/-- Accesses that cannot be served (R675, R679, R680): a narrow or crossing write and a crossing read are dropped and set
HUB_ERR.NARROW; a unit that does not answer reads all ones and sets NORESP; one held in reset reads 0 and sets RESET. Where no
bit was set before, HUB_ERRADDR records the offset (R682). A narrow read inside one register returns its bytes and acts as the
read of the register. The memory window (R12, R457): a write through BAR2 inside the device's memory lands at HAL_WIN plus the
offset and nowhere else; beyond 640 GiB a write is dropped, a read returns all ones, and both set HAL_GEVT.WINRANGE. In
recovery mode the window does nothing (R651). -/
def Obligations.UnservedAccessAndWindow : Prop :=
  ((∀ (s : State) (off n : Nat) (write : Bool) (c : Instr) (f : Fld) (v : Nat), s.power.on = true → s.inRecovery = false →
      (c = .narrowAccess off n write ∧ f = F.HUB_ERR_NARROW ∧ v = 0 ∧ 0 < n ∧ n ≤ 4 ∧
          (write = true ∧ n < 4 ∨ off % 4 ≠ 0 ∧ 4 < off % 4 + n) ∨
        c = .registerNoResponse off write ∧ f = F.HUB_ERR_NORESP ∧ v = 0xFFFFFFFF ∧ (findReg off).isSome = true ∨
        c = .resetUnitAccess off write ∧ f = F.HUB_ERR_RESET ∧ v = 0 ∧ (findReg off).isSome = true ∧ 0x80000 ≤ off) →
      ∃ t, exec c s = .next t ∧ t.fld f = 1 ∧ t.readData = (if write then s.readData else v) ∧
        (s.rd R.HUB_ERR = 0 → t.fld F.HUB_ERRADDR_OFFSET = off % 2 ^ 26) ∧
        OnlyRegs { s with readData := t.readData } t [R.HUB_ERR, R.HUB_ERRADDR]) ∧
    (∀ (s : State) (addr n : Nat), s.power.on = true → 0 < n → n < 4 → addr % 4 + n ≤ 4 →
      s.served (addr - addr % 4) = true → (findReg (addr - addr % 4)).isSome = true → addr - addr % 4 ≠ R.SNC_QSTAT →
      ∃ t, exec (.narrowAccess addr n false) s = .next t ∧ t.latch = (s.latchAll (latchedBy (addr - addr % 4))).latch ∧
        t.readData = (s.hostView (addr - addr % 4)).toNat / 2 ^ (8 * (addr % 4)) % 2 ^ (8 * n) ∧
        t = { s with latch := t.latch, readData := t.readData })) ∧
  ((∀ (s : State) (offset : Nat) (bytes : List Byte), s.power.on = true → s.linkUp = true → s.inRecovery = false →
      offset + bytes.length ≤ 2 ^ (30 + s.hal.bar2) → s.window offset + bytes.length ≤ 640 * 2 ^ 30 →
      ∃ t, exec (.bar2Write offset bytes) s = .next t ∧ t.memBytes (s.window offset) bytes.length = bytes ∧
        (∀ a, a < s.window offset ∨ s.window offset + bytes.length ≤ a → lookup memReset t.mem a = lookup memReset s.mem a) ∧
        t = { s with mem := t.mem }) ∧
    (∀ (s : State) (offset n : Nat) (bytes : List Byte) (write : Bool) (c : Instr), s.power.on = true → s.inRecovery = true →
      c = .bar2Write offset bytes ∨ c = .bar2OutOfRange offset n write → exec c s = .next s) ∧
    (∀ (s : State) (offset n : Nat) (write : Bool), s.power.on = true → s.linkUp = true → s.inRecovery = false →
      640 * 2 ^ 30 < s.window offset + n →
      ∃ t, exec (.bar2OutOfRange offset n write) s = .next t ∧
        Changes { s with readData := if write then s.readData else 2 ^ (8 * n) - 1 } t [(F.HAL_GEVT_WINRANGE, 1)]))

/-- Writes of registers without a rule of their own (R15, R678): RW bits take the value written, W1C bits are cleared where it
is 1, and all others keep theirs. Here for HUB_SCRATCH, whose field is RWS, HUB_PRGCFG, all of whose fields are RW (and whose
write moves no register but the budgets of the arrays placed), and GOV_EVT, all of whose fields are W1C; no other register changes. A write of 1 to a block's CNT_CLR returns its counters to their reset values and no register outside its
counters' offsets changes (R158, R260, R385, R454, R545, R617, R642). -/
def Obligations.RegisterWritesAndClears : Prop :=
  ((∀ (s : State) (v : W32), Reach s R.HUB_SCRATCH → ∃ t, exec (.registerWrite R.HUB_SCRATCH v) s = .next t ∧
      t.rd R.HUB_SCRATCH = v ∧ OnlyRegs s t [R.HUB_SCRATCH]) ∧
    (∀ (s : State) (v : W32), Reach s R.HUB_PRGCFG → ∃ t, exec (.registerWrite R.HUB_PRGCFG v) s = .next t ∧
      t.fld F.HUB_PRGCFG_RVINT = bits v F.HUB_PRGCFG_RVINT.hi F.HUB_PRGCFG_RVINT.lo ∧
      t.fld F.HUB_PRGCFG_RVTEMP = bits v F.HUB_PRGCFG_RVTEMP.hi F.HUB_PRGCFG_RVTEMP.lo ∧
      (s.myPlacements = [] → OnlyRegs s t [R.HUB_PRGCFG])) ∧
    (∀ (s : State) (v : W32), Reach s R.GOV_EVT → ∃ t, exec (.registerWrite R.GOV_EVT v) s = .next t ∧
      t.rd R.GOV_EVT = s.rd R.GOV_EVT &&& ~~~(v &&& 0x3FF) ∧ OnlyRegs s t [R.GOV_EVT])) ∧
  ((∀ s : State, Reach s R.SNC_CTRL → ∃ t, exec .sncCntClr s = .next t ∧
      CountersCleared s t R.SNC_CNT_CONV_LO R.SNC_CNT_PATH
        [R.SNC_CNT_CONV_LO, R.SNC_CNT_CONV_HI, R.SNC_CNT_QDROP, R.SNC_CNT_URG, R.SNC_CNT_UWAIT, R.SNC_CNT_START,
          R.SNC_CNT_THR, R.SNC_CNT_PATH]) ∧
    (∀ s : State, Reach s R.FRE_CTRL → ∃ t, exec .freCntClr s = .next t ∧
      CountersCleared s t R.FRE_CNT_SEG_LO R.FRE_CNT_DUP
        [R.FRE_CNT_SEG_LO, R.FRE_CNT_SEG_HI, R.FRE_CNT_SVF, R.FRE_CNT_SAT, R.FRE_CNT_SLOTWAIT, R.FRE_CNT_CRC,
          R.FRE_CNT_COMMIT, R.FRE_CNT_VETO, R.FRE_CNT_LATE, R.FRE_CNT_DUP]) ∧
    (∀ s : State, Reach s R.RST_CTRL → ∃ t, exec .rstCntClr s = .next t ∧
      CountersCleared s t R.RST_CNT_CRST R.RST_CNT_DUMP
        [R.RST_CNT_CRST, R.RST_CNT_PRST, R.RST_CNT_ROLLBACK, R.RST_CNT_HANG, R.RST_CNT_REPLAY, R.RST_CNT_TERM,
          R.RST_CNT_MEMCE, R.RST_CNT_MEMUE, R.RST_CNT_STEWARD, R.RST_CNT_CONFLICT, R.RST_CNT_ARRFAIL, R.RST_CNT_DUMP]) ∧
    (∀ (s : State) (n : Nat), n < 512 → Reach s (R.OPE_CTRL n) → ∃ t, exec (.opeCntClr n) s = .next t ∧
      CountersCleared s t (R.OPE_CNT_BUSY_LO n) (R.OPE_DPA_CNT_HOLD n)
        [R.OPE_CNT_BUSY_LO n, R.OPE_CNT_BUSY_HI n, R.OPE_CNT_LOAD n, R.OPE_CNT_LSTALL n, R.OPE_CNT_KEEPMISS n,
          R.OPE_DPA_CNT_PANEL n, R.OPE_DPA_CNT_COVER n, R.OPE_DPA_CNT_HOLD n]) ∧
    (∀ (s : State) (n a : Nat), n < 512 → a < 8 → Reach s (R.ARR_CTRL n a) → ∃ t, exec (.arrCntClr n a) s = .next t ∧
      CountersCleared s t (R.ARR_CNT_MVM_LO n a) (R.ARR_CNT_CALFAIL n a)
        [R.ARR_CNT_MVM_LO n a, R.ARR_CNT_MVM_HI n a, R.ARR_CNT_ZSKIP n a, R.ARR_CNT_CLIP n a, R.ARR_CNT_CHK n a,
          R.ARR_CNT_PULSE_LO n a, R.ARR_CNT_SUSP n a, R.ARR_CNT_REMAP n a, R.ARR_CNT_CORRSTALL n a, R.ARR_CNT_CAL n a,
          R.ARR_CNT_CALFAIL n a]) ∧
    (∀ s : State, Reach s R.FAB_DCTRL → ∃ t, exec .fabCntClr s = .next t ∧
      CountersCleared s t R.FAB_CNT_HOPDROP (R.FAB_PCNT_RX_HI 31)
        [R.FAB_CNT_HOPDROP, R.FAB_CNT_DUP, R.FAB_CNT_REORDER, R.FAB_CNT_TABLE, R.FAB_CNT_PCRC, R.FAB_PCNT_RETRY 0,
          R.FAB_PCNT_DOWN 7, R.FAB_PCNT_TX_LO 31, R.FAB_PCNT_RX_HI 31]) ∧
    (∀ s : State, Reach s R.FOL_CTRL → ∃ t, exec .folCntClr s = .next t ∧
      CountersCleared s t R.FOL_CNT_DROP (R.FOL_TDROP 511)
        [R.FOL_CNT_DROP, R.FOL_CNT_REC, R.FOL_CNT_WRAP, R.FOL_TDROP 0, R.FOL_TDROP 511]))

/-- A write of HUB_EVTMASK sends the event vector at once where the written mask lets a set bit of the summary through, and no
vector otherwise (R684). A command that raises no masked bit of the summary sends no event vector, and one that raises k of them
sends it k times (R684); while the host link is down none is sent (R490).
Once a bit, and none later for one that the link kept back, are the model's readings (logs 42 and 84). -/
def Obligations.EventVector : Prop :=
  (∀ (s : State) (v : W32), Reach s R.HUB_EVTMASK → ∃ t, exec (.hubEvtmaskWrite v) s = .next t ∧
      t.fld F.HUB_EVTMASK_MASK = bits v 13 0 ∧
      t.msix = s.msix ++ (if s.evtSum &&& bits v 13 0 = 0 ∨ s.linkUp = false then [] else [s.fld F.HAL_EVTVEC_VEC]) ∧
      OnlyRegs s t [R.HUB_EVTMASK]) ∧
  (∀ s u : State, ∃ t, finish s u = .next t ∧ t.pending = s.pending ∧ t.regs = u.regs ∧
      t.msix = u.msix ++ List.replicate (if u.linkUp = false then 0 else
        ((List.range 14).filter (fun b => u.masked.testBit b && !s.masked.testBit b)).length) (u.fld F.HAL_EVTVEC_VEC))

#### What is expected:
The word "CountersCleared" is the filter: copy every line of the listing above that contains it.

#### Answer for this exercise:
      CountersCleared s t R.SNC_CNT_CONV_LO R.SNC_CNT_PATH
      CountersCleared s t R.FRE_CNT_SEG_LO R.FRE_CNT_DUP
      CountersCleared s t R.RST_CNT_CRST R.RST_CNT_DUMP
      CountersCleared s t (R.OPE_CNT_BUSY_LO n) (R.OPE_DPA_CNT_HOLD n)
      CountersCleared s t (R.ARR_CNT_MVM_LO n a) (R.ARR_CNT_CALFAIL n a)
      CountersCleared s t R.FAB_CNT_HOPDROP (R.FAB_PCNT_RX_HI 31)
      CountersCleared s t R.FOL_CNT_DROP (R.FOL_TDROP 511)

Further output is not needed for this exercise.